A similar controversy over self versus non-self cells is gaining momentum among embryonic stem (ES) cell researchers, but in this case the evidence favours autologous cells. In recent work, researchers made the first successful autologous grafts to alleviate a mouse model of Parkinson's disease using ES cells1. The ES cells were derived in the usual way from mouse blastocysts made by nuclear transfer—by removing the nucleus from a mouse egg cell, and infusing it with DNA from the host. ES cells were then harvested from the blastocyst, and differentiated into dopamine-producing cells for grafting.

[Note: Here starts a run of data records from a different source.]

-- ==== Sys2Proof/Machine/Array.lean ====
section
/-!
DEFINITION. Array operations from issue to report (R90 to R95, R103 to R113, R128 to R144, R211, R213, R218), context
switches (R131 to R139, R617 to R619), and contributions as they reach their sheets (R270 to R272).
-/
namespace Sys2Proof.Machine

/-! ## Issue (R217, R218, R685) -/

/-- The output blocks of an operation: quarter and place. -/
def ArrayDesc.outPlaces (d : ArrayDesc) (sh : Quad Nat) : List (Qtr × Nat) :=
  let n (q : Qtr) : Nat := (d.range sh q).2 - (d.range sh q).1
  four.flatMap fun q => (List.range 64).flatMap fun sl => (List.range (n q)).map fun k =>
    (q, sliceKey q sl (d.cOff + k * d.fmtC.outBytes))

/-- The row statistics of an operation by tile: quarter, address and bytes. -/
def ArrayDesc.statRuns (d : ArrayDesc) (sh : Quad Nat) : List (Qtr × Nat × Nat) :=
  four.flatMap fun q =>
    let (a, b) := d.range sh q
    (List.range (b - a)).map fun k => (q, d.stat + (a + k) * 4096, min 512 (d.m - (a + k) / d.tc * 512) * 8)

/-- What an array operation reads and writes (R207): the blocks routed for it, its output blocks, its row statistics and its
report; the adds of an FX64 output are ordered at their sheets and are not among them. -/
def arrayFoot (d : ArrayDesc) (sh : Quad Nat) : Foot :=
  let roles := [0, 1] ++ (if d.hasScale true then [2] else []) ++ (if d.hasScale false then [3] else [])
  let blocks := if d.hold || d.fmtC == .fx64 then [] else (d.outPlaces sh).map fun e => (stakeAddr e.2, d.fmtC.outBytes)
  let stats := if d.hold || !d.stats then [] else (d.statRuns sh).map Prod.snd
  { reads := roles.flatMap fun r => (routes d r sh).map fun e => (stakeAddr e.dst, e.bytes d)
    writes := blocks ++ stats ++ [(d.report, 64)] }

/-- ARRAY at issue. -/
def runArray (b : BenchHdr) (desc : Addr) (s : State) : Except Halt State :=
  match fetchDesc s b.p desc.toNat with
  | .error e => .error e
  | .ok d =>
    if !anyLive s then .error { code := ftQuarterLost, opTag := d.opTag }
    else
      let sh := sharesFor s b.p d.opTag
      match descFault s b.p d sh with
      | some c => .error { code := c, opTag := d.opTag }
      | none =>
        let x := s.stream b.p b.st
        let lost := (latchOf s b.p d.opTag).any fun l => l.lost
        let (n, s) := takeFlight b x.head .array d.opTag (arrayFoot d sh) (issueHead b (afterHead b s) s)
        .ok ((touchRead b.p desc.toNat 128 s).updBench b.p fun y => { y with
          latches := y.latches.map fun l => if l.opTag = d.opTag then { l with issued := true } else l
          arrayQ := y.arrayQ ++ [{ ident := n, st := b.st, outTag := b.outTag, addr := x.head, desc := d, shares := sh
                                   drawPos := x.drawPos, lost }] })

/-- Whether an ARRAY finds a slot on every plate it uses (R210). -/
def arraySlots (s : State) (p : Part) (desc : Addr) : Bool :=
  match fetchDesc s p desc.toNat with
  | .ok d =>
    let sh := sharesFor s p d.opTag
    slotsFree s p (platesOf fun q => sh.get q ≠ 0)
  | .error _ => true

/-- ARRAY. -/
def execArray (b : BenchHdr) (desc : Addr) (s : State) : Host.Outcome State Fault Refusal :=
  let free (s : State) : Bool := arraySlots s b.p desc
  next (benchOp b (fun s => holdsArray s b.p && free s) (runArray b desc) (noteSlotWait b free s))

/-! ## Banks (R103 to R109) -/

/-- A bank of a quarter. -/
def QuarterArr.bank (x : QuarterArr) (b : Fin 2) : Bank := if b = 0 then x.bank0 else x.bank1

/-- Puts a bank. -/
def QuarterArr.setBank (x : QuarterArr) (b : Fin 2) (k : Bank) : QuarterArr :=
  if b = 0 then { x with bank0 := k } else { x with bank1 := k }

/-- A bank becomes FREE. -/
def QuarterArr.free (x : QuarterArr) (b : Fin 2) : QuarterArr := { x.setBank b {} with lastFreed := some b }

/-- The drains of a quarter end: DRAINING banks are FREE (R113). -/
def QuarterArr.drained (x : QuarterArr) : QuarterArr :=
  let f (x : QuarterArr) (b : Fin 2) : QuarterArr := if (x.bank b).state = .draining then x.free b else x
  f (f x 0) 1

/-- Changes a quarter. -/
def updQuarter (q : Qtr) (f : QuarterArr → QuarterArr) (s : State) : State :=
  { s with array := { s.array with quarters := s.array.quarters.modify q f } }

/-- The partition whose operations the quarters take. -/
def arrayPart (s : State) : Part := if s.host.tsEn then s.array.holder else s.host.arrayOwner

/-- The bank a descriptor names; none for AUTO. -/
def ArrayDesc.named (d : ArrayDesc) : Option (Fin 2) :=
  if d.bank = 1 then some 0 else if d.bank = 2 then some 1 else none

/-- The bank the next tile of an operation takes on a quarter, if one may (R104, R108, R109). -/
def tileBank (d : ArrayDesc) (x : QuarterArr) : Option (Fin 2) :=
  let ok (b : Fin 2) : Bool :=
    if d.cont then (x.bank b).state = .held && (x.bank b).holder = some d.predTag else (x.bank b).state = .free
  match d.named with
  | some b => if ok b then some b else none
  | none =>
    if ok 0 && ok 1 then some (if x.lastFreed = some 0 then 1 else 0)
    else if ok 0 then some 0 else if ok 1 then some 1 else none

/-- The tile that quarter `q` starts as its `k`th, if it has one (R92, R106). -/
def ArrayOp.tile (o : ArrayOp) (q : Qtr) (k : Nat) : Option Nat :=
  let (a, b) := o.desc.range o.shares q
  if a + k < b then some (a + k) else none

/-- The largest number of tiles on one quarter. -/
def ArrayDesc.most (d : ArrayDesc) (sh : Quad Nat) : Nat :=
  (four.map fun q => (d.range sh q).2 - (d.range sh q).1).foldl max 0

/-- A quarter starts tile `t` in bank `b`: the bank goes FILLING, keeping what it held for a continuing operation (R103). -/
def QuarterArr.start (x : QuarterArr) (o : ArrayOp) (t : Nat) (b : Fin 2) : QuarterArr :=
  { x.setBank b { state := .filling, holder := if o.desc.hold then some o.desc.opTag else none, owner := o.ident
                  cells := if o.desc.cont then (x.bank b).cells else [] } with
    cur := some (t, b) }

/-- Changes an array operation. -/
def updArrayOp (p : Part) (ident : Nat) (f : ArrayOp → ArrayOp) (s : State) : State :=
  s.updBench p fun y => { y with arrayQ := y.arrayQ.map fun o => if o.ident = ident then f o else o }

/-- The operation that feeds, or will feed next: the oldest taken whose tiles are not all fed (R90). -/
def feedOp (s : State) (p : Part) : Option ArrayOp := (s.part p).bench.arrayQ.find? fun o => o.phase = .taken

/-- Whether any quarter feeds a tile. -/
def anyFeeds (s : State) : Bool := four.any fun q => (s.array.quarters.get q).cur.isSome

/-- The quarters start their next tiles of an operation in the same cycle (R95): once every quarter that has one has a
bank for it. -/
def startRound (p : Part) (o : ArrayOp) (s : State) : State :=
  if four.all fun q => (o.tile q o.round).isNone || (tileBank o.desc (s.array.quarters.get q)).isSome then
    let begin (q : Qtr) (x : QuarterArr) : QuarterArr :=
      match o.tile q o.round, tileBank o.desc x with
      | some t, some b => x.start o t b
      | _, _ => x
    updArrayOp p o.ident (fun o => { o with round := o.round + 1 })
      { s with array := { s.array with quarters := s.array.quarters.mapIdx begin } }
  else s

/-- With no tile being fed, the next tiles start: of the operation that feeds, or of the one taken after it when its tiles
are all fed (R90, R94, R111). -/
def feedOn (p : Part) (s : State) : State :=
  match feedOp s p with
  | none => s
  | some o =>
    if anyFeeds s then s
    else if o.desc.most o.shares ≤ o.round then
      let s := updArrayOp p o.ident (fun o => { o with phase := .fed, step := 0 }) s
      match feedOp s p with
      | none => s
      | some o => startRound p o s
    else startRound p o (updArrayOp p o.ident (fun o => { o with step := 0 }) s)

/-- What R106 to R109 say of an operation at the head of the queue. -/
inductive HeadRule where
  | fault (code : Nat)
  | waits
  | issues
  deriving DecidableEq, Repr

/-- R109 and R108 for one quarter. A bank that fills for an operation whose END is HOLD counts for BANK = AUTO once it is
HELD: until then the operation has not reached the point where R108 decides. -/
def bankRule (d : ArrayDesc) (x : QuarterArr) : HeadRule :=
  match d.named with
  | none =>
    let held (k : Bank) : Bool := k.state = .held
    let willHold (k : Bank) : Bool := k.state = .filling && k.holder.isSome
    if held x.bank0 && held x.bank1 then .fault ftBankClobber
    else if (held x.bank0 || willHold x.bank0) && (held x.bank1 || willHold x.bank1) then .waits
    else .issues
  | some b =>
    let k := x.bank b
    if d.cont then
      match k.state with
      | .held => if k.holder = some d.predTag then .issues else .fault ftBankChain
      | .filling =>
        if k.holder = some d.predTag then .waits
        else if k.holder.isSome then .fault ftBankChain else .fault ftBankEmpty
      | _ => .fault ftBankEmpty
    else match k.state with
      | .held => .fault ftBankClobber
      | .free => .issues
      | _ => .waits

/-- The outcome at the head of the queue: a fault of any quarter it uses, else a wait of any, else it issues. -/
def headRule (s : State) (o : ArrayOp) : HeadRule :=
  if o.desc.chain && decide (o.desc.tiles > (sharers o.shares).length) then .fault ftBankSpan
  else
    let qs := four.filter fun q => let (a, b) := o.desc.range o.shares q; decide (a < b)
    let rules := qs.map fun q => bankRule o.desc (s.array.quarters.get q)
    match rules.find? fun x => match x with
      | .fault _ => true
      | _ => false with
    | some x => x
    | none => if rules.contains .waits then .waits else .issues

/-- An operation leaves the quarters' queue, its latch entry is freed (R213), and it completes. -/
def leaveQueue (p : Part) (o : ArrayOp) (fault : Option (Nat × Nat)) (s : State) : State :=
  let s := s.updBench p fun y => { y with arrayQ := y.arrayQ.filter fun x => x.ident ≠ o.ident }
  let s := freeLatches p (fun l => l.opTag = o.desc.opTag) s
  completeOp p o.ident (fault.map fun f => (f.1, 0, f.2)) s

/-- Whether the link of every live quarter is UP: else the quarters take no new operation (R674). -/
def linksUp (s : State) : Bool := four.all fun q => !s.array.live.get q || (s.pkg.d2d.get q).state = .up

/-- Whether the quarters may take another operation: those they have taken have tiles started or fed, so that only the
next one after the feeding one is ever taken ahead (R111). -/
def mayTake (s : State) (p : Part) : Bool :=
  (s.part p).bench.arrayQ.all fun o => o.phase ≠ .taken || decide (0 < o.round)

/-- ARRAY_QUEUE_HEAD: the quarters take the operation at the head of the queue, it waits, or it is refused. -/
def takeHead (s : State) : State :=
  let p := arrayPart s
  match (s.part p).bench.arrayQ.find? fun o => o.phase = .queued with
  | none => s
  | some o =>
    if !holdsArray s p || !mayTake s p || !linksUp s then s
    else
      let chain := (o.desc.bank.toNat, o.desc.predTag)
      if o.desc.cont && (s.part p).bench.lostChains.contains chain then
        let s := s.updBench p fun y => { y with lostChains := y.lostChains.erase chain }
        updArrayOp p o.ident (fun o => { o with phase := .fed, lost := true }) s
      else if o.lost then updArrayOp p o.ident (fun o => { o with phase := .fed }) s
      else match headRule s o with
        | .fault c => leaveQueue p o (some (c, 0)) s
        | .waits => s
        | .issues =>
          -- a chain begun again under a broken chain's tag is another chain (R142)
          let s := if o.desc.hold then s.updBench p fun y => { y with
              lostChains := y.lostChains.filter fun e => e ≠ (o.desc.bank.toNat, o.desc.opTag) } else s
          feedOn p (updArrayOp p o.ident (fun o => { o with phase := .taken }) s)

/-- ARRAY_QUEUE_HEAD. -/
def execArrayQueueHead (s : State) : Host.Outcome State Fault Refusal := next (takeHead s)

/-! ## Draining (R112 to R122) -/

/-- The valid rows and columns of a tile (R122). -/
def ArrayDesc.valid (d : ArrayDesc) (t : Nat) : Nat × Nat :=
  (min 512 (d.m - t / d.tc * 512), min 512 (d.n - t % d.tc * 512))

/-- The banks that an operation fills, holds or drains on a quarter become FREE, the one being fed first, and it feeds there
no more. -/
def QuarterArr.dropOp (ident : Nat) (x : QuarterArr) : QuarterArr :=
  let mine (x : QuarterArr) (b : Fin 2) : Bool := (x.bank b).state ≠ .free && (x.bank b).owner = ident
  let x := match x.cur with
    | some (_, b) => if mine x b then { x.free b with cur := none } else x
    | none => x
  let one (x : QuarterArr) (b : Fin 2) : QuarterArr := if mine x b then x.free b else x
  one (one x 0) 1

/-- A fault ends an operation before its tiles are done: its quarters stop feeding it and free its banks (R141, R422). -/
def abortOp (p : Part) (o : ArrayOp) (code extra : Nat) (s : State) : State :=
  let s := updArrayOp p o.ident (fun o => { o with
    fault := if o.fault.isNone then some (BitVec.ofNat 8 code) else o.fault
    extra := if o.fault.isNone then extra else o.extra, phase := .fed }) s
  { s with array := { s.array with quarters := s.array.quarters.mapIdx fun _ => QuarterArr.dropOp o.ident } }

While making mouse ES cells through nuclear transfer is well established, such cells have never before resulted in grafts that cured a disease. “Nothing in this paper is new,” says Viviane Tabar, a neurosurgeon at the Sloan-Kettering Cancer Center in New York City, and an author of the paper, “everything has been done independently, but this is the first time we made the full story come together.”

After the ES cells differentiated into dopamine-producing neurons, they were transplanted into the brains of 24 Parkinson's mice. While some improvement in behaviour occurred in the control group that received allogeneic grafts, symptoms were completely alleviated in the mice that received autologous grafts. While the allogeneic treatments induced an immune response, the autologous grafts did not trigger the body's defence system at all.

But autologous cells for neural application in humans would be hard to come by. Human ES cells have yet to be created by nuclear transfer, and other techniques to create pluripotent stem cell lines require genetic modifications that prevent their use in therapy.

Besides Pranela Rameshwar of the New Jersey Medical School in Newark warns that autologous grafts could have a downside, as the mutations involved in disease progression will be present in self cells. “It might be safer to use an allogeneic system, despite the immunocompatibility issues,” she says.